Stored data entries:

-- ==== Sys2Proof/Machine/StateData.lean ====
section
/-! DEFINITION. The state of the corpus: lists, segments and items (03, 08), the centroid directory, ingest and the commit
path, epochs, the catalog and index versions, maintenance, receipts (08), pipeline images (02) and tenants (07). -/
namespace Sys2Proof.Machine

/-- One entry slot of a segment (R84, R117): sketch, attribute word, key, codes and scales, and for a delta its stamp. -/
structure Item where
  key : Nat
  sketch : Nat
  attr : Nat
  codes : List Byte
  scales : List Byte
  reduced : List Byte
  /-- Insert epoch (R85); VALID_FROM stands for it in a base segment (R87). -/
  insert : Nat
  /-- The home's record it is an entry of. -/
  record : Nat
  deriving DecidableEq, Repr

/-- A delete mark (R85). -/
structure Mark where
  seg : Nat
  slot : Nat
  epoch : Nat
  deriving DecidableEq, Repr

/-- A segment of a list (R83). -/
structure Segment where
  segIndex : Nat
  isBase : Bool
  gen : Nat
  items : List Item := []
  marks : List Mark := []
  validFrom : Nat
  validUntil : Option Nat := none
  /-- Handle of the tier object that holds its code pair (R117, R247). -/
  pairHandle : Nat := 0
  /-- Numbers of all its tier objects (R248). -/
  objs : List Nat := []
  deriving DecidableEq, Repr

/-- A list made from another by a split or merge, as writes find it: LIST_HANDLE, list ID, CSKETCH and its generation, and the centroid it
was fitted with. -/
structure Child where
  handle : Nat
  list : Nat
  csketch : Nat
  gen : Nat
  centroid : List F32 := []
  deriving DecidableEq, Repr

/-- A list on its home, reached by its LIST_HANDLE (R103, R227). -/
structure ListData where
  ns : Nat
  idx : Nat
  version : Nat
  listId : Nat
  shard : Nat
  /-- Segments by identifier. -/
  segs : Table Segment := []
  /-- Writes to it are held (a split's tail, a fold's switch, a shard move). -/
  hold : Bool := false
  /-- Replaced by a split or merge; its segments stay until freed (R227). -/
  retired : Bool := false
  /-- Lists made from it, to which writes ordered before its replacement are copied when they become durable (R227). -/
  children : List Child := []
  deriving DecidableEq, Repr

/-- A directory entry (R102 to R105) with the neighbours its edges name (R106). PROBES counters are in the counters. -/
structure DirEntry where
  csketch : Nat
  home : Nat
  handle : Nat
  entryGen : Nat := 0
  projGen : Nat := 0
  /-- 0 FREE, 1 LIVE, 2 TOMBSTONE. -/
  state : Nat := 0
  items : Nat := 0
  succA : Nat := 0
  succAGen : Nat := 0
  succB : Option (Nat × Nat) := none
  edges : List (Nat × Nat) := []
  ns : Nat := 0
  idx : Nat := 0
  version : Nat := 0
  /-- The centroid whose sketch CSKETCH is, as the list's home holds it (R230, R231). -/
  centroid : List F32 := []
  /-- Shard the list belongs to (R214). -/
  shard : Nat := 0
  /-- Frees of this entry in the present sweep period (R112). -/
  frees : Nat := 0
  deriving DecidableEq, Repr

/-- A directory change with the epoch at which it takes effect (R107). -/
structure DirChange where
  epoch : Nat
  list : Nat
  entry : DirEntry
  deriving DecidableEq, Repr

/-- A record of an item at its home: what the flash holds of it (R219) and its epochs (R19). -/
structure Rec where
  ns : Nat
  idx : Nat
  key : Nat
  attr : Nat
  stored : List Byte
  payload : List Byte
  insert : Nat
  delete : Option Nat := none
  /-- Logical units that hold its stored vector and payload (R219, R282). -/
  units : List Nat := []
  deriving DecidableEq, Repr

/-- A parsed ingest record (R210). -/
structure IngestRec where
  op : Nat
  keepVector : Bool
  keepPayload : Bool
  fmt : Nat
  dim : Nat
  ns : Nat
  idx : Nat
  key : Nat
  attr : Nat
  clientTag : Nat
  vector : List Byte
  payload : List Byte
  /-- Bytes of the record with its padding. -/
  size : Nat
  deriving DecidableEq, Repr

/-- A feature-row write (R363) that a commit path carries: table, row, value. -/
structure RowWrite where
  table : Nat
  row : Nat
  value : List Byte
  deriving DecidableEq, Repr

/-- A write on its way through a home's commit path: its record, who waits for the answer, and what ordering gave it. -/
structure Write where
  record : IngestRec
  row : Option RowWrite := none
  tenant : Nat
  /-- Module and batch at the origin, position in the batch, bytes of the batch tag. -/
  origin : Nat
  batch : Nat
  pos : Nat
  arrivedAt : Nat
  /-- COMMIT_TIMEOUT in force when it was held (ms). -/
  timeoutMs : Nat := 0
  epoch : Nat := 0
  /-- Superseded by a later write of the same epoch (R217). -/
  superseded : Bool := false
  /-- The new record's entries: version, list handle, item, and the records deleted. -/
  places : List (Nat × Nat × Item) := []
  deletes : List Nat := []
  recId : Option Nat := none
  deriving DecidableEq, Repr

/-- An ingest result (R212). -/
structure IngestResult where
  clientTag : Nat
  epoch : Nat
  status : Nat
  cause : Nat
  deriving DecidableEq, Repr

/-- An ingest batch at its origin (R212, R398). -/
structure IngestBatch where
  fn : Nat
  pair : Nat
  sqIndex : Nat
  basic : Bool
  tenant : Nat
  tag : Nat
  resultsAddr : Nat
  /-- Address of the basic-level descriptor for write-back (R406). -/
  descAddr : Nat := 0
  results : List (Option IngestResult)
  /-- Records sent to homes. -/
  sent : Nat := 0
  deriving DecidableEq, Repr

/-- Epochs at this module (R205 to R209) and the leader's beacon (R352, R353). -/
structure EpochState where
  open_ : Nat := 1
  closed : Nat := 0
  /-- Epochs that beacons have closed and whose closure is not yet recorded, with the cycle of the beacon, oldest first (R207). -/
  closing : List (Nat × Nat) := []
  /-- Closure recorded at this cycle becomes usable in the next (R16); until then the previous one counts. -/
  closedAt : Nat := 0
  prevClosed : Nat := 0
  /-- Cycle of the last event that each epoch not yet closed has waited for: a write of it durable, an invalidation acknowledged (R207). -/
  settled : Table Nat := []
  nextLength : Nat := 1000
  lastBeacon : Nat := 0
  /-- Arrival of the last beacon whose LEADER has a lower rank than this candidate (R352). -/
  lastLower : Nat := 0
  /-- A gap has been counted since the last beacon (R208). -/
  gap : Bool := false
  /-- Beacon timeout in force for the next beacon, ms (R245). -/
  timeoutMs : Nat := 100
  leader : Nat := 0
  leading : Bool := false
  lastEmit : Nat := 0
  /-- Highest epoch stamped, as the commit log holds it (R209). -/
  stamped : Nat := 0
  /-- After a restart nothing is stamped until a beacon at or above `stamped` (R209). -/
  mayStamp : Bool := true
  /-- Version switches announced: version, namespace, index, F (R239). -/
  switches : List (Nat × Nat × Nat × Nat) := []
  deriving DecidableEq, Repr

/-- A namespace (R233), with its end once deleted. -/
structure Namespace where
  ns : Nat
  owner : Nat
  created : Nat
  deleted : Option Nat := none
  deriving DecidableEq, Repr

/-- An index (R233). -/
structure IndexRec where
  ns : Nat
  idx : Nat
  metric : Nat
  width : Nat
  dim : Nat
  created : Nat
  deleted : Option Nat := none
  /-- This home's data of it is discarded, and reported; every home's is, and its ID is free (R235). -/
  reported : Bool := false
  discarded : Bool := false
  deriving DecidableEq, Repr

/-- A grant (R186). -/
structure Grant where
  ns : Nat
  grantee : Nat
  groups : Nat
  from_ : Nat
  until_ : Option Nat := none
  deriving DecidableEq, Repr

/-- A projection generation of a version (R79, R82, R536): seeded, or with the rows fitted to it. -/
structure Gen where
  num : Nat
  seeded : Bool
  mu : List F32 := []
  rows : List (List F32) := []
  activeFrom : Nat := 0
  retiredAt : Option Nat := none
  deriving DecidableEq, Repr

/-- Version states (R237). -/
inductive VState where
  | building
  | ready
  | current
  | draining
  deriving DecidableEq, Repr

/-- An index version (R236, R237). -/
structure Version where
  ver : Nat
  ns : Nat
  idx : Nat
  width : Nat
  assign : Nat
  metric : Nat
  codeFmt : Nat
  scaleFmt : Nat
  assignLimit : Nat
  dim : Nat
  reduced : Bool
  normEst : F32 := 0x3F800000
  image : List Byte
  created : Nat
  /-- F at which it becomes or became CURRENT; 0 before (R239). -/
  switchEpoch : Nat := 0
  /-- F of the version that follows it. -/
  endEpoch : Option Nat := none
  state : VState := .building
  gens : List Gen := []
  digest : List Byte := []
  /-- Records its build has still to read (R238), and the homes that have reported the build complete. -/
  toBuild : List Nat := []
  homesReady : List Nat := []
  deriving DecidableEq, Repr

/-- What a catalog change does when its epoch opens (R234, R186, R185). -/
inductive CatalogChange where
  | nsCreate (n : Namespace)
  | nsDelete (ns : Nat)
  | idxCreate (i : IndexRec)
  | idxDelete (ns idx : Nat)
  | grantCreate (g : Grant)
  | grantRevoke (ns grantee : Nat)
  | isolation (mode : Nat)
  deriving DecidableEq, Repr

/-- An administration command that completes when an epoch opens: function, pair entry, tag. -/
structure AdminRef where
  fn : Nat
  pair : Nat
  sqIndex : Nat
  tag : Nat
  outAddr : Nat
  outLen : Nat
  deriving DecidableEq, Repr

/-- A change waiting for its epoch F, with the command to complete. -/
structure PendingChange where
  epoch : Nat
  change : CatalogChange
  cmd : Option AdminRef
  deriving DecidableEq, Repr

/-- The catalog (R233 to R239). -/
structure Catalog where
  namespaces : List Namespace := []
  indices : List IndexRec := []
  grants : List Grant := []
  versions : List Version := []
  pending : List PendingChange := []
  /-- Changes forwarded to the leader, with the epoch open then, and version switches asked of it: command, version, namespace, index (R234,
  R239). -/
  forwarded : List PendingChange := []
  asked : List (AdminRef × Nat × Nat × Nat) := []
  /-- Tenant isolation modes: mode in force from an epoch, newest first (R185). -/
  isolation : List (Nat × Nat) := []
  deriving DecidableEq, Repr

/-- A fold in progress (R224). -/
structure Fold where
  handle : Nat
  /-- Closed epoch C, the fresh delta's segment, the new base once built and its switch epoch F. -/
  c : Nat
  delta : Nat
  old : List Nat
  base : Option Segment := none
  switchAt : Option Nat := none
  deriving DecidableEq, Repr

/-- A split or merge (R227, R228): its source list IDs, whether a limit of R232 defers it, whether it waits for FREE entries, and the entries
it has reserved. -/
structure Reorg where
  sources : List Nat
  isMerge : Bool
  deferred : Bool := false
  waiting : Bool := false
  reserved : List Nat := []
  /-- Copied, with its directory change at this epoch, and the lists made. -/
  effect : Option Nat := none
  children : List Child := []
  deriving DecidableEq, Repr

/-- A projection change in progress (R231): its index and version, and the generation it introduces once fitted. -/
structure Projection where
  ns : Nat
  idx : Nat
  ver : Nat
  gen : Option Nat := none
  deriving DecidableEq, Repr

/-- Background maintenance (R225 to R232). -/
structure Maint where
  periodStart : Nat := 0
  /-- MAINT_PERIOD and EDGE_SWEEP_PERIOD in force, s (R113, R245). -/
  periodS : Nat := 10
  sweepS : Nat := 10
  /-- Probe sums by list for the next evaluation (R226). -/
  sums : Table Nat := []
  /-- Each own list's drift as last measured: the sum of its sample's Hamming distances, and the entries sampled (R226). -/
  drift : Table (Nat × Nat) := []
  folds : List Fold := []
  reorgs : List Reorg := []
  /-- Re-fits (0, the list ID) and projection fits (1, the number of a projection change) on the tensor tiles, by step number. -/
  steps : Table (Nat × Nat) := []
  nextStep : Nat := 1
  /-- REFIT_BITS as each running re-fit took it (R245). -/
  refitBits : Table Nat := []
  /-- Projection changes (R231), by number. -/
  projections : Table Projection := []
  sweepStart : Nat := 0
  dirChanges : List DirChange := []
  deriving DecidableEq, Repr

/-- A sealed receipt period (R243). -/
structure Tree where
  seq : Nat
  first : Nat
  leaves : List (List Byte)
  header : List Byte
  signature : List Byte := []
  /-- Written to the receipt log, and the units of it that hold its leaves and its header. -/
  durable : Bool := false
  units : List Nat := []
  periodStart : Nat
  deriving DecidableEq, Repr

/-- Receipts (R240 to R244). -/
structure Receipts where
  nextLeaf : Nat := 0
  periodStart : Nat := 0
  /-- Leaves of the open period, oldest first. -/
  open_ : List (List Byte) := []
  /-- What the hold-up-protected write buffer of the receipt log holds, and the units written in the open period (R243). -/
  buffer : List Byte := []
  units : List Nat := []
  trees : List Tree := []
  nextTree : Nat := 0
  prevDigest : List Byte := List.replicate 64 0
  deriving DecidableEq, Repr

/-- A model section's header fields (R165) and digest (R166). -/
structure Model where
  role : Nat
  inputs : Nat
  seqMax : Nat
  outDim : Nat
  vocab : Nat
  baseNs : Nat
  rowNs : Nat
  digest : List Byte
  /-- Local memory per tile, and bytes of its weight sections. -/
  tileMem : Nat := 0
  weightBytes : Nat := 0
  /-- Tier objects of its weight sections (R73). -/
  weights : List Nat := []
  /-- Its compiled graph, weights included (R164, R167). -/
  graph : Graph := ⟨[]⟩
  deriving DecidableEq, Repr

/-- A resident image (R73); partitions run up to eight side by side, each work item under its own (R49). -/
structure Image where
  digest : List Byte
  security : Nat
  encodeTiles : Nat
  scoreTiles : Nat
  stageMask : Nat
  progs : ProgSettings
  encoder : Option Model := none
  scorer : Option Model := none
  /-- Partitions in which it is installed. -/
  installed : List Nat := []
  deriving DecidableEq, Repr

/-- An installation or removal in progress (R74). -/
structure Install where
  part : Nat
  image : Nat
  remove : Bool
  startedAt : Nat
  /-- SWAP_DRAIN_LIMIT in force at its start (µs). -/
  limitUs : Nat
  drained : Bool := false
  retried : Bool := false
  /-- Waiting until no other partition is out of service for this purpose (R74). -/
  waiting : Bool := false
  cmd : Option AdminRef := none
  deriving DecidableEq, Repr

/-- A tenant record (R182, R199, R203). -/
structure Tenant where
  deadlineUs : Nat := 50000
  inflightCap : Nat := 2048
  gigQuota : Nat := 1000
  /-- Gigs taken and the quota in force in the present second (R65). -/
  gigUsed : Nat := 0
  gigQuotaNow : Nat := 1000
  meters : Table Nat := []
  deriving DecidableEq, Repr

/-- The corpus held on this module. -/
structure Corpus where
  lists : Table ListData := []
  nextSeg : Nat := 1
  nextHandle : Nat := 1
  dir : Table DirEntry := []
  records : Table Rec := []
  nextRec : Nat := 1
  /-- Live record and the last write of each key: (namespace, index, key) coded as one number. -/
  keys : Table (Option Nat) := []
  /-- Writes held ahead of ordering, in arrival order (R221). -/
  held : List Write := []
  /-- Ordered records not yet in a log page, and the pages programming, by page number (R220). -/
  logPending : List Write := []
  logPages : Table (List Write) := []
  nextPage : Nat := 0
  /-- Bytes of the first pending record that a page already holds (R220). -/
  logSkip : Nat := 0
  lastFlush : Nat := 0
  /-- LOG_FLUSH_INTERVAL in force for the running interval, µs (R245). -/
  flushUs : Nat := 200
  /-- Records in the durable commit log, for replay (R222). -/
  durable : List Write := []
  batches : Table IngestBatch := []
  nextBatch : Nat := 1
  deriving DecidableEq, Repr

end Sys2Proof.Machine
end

◆ **PROBLEM**: Your task is to find every line above containing the word "Reorg" and copy it.

◆ **ANSWER TO THE EXERCISE**:
structure Reorg where
  reorgs : List Reorg := []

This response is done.